The tour seemed to be progressing as usual. The parents exclaimed over the clocks and stopped several times to wait for a particular one to go off. The little girl got over her shyness and began to wander around, but the mother seemed to always have a hand or a sharp word at the ready. Children really weren’t often a problem and they were usually the most excited over the clocks. But their quick movements made James nervous. Children jumped around and danced during the chimes, swinging their arms and doing odd can-can kicks. They shrieked and laughed and then the chimes seemed to get a little more raucous. James couldn’t decide if the wild chiming was due to fear of being broken or to sheer joy of being excitedly appreciated. Joy and fear both caused a clamoring in James’ body and he just didn’t know how to interpret the clocks when they were in a wild mood.

On that day, James saw the incident begin to happen.
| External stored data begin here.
theorem witness_LoadsReplaceTheirEntry :
    (∃ (s : State) (e a p : Nat), s.asks 0xC6 chief (u8 e ++ u16 a ++ u8 p) ∧ chief.privs.supervisor = true ∧
      s.hnd.op = .configuring ∧ e < Config.consoles ∧ 1 ≤ a ∧ a ≤ 4093 ∧ 1 ≤ p ∧ p ≤ 15 ∧
      (∀ j x, j < Config.consoles → j ≠ e → s.console j = some x → x.addr ≠ a) ∧ (s.unit a).role = .unused ∧
      (8 ≤ p ∨ ∃ j x, j < Config.consoles ∧ j ≠ e ∧ s.console j = some x ∧ x.privs.supervisor = true)) ∧
    (∃ (s : State) (payload : List Byte) (l : UnitLoad) (u : UnitEntry), s.asks 0xC7 chief payload ∧
      s.hnd.op = .configuring ∧ parseUnit payload = some l ∧ l.entry = some u ∧ (s.unit l.addr).role ≠ .train ∧
      (u.role = .unused ∨ s.anyConsole l.addr = false) ∧ (s.supervision l.addr).silent = false) ∧
    (∃ (s : State) (n code : Nat), s.asks 0xC8 chief (u8 n ++ u16 code) ∧ s.hnd.op = .configuring ∧ n < Config.stations ∧
      1 ≤ code ∧ code ≤ 3999) ∧
    (∃ (s : State) (payload : List Byte) (n : Nat) (es : List Element), s.asks 0xCE chief payload ∧
      parseTemplate payload = some (n, es.map some) ∧ n < Config.templates ∧ 1 ≤ es.length ∧ es.length ≤ 24) ∧
    (∃ (s : State) (payload : List Byte) (l : ClassLoad), s.asks 0xCC chief payload ∧ parseClasses payload = some l ∧
      l.ok = true) ∧
    (∃ (s : State) (payload : List Byte) (l : KindLoad) (k : Kind), s.asks 0xCD chief payload ∧
      parseKind payload = some l ∧ l.entry (s.kind l.kind) = some k ∧ l.kind = 31) :=
  ⟨⟨ask (configuring line) chief 0xC6 (u8 7 ++ u16 4092 ++ u8 1), 7, 4092, 1, ask_asks (by decide), rfl, rfl, by decide,
    by decide, by decide, by decide, by decide, by
      have h : ∀ j < 8, j ≠ 7 → ∀ x ∈ (line.console j), x.addr ≠ 4092 := by decide +kernel
      exact fun j x hj hn hx => h j hj hn x hx,
    by decide +kernel, .inr ⟨0, ⟨100, allPrivs⟩, by decide +kernel⟩⟩,
   ⟨ask (configuring line) chief 0xC7 (u16 4092 ++ [2, 15, 2, 3]), u16 4092 ++ [2, 15, 2, 3], ⟨4092, 2, 15, 2, some 3⟩,
    ⟨.substation, 15, .both, some 3⟩, ask_asks (by decide), by decide +kernel⟩,
   ⟨ask (configuring line) chief 0xC8 (u8 39 ++ u16 3999), 39, 3999, ask_asks (by decide), by decide +kernel⟩,
   ⟨ask line chief 0xCE ([127, 1] ++ u16 3999), [127, 1] ++ u16 3999, 127, [.code 3999], ask_asks (by decide), by decide +kernel⟩,
   ⟨ask line chief 0xCC classBytes, classBytes, ⟨(100, 200, 300, 400), (8, 16, 32, 64), 0⟩, ask_asks (by decide), by decide +kernel⟩,
   ⟨ask line chief 0xCD [31, 1, 4, 0, 60, 0, 1, 0, 255], [31, 1, 4, 0, 60, 0, 1, 0, 255],
    { kind := 31, present := some true, severity := 4, ackLimit := 60, selfClearing := some false, clearPriv := 1,
      templates := [], clearance := none, clearanceCls := none },
    { present := true, severity := 4, ackLimit := 60, selfClearing := false, clearPriv := .power }, ask_asks (by decide),
    by decide +kernel⟩⟩

/-- A position emptied, the asking console's own among them, while another console holds SUPERVISOR. -/
theorem witness_LoadsReplaceTheirEntry_empties :
    ∀ e ∈ [0, 3, 7], ∃ s : State, s.asks 0xC6 chief (u8 e ++ u16 65535) ∧ s.hnd.op = .configuring ∧ e < Config.consoles ∧
      ∃ j x, j < Config.consoles ∧ j ≠ e ∧ s.console j = some x ∧ x.privs.supervisor = true :=
  fun e h => ⟨ask ((configuring line).setConsole 1 (some ⟨103, allPrivs⟩)) chief 0xC6 (u8 e ++ u16 65535),
    ask_asks (by decide +kernel), rfl, by revert e h; decide +kernel, 1, ⟨103, allPrivs⟩, by revert e h; decide +kernel⟩

/-- LOAD UNIT at a silent address: a substation that stays what it is; a substation, a PA unit whose zone is in FAULT with cause
SILENCE, and a station, each of which changes. -/
theorem witness_LoadsReplaceTheirEntry_silent :
    ∀ x ∈ [(201, Role.substation, 15, 2), (201, .unused, 0, 0), (4093, .station, 3, 5), (203, .display, 0, 4)],
      ∃ (s : State) (payload : List Byte) (l : UnitLoad) (u : UnitEntry), s.asks 0xC7 chief payload ∧
        s.hnd.op = .configuring ∧ parseUnit payload = some l ∧ l.entry = some u ∧ (s.unit l.addr).role ≠ .train ∧
        (u.role = .unused ∨ s.anyConsole l.addr = false) ∧ (s.supervision l.addr).silent = true ∧ l.addr = x.1 ∧
        u.role = x.2.1 ∧ u.index = x.2.2.1 ∧ (s.zone 63).loaded = true ∧ (s.zone 63).addr = some 4093 ∧
        (s.zone 63).st = .fault ∧ (s.zone 63).cause = some .silence :=
  fun x h => ⟨ask (((configuring line).modZone 63 (fun z => { z with st := .fault, cause := some .silence })).setSupervision x.1
      { silent := true }) chief 0xC7 (u16 x.1 ++ u8 x.2.2.2 ++ u8 x.2.2.1 ++ [1, 255]),
    u16 x.1 ++ u8 x.2.2.2 ++ u8 x.2.2.1 ++ [1, 255], ⟨x.1, x.2.2.2, x.2.2.1, 1, none⟩, ⟨x.2.1, x.2.2.1, .act, none⟩,
    ask_asks (by revert x h; decide +kernel), by revert x h; decide +kernel⟩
The parents stood under a birdcage clock, staring up at the face and waiting to hear the bird sing. The little girl moved off to the side and watched a blinking-eye clock, Felix the Cat. “Mama, lookit da kitty!” she called and the mother nodded and said, “Isn’t that cute?” But she never took her eyes from the bottom of the birdcage. That was the first warning and James scooted forward on his chair. An ignored child was a dangerous child. The little girl seemed fascinated, but she didn’t move from her place. The black and white cat’s tail was a pendulum, swinging back and forth beneath the body of the clock, and as the pendulum moved, so did the eyes, left, right, left, right, in direct opposition to the tail. There was a Cheshire grin on Felix’s face and the little girl laughed and swayed below him, as if she was a pendulum herself. James sat back again and tried to relax as he watched her. She was a miniature of her mother, both of them craning their necks to admire a clock, their arms crossed in front of their chests in anticipation.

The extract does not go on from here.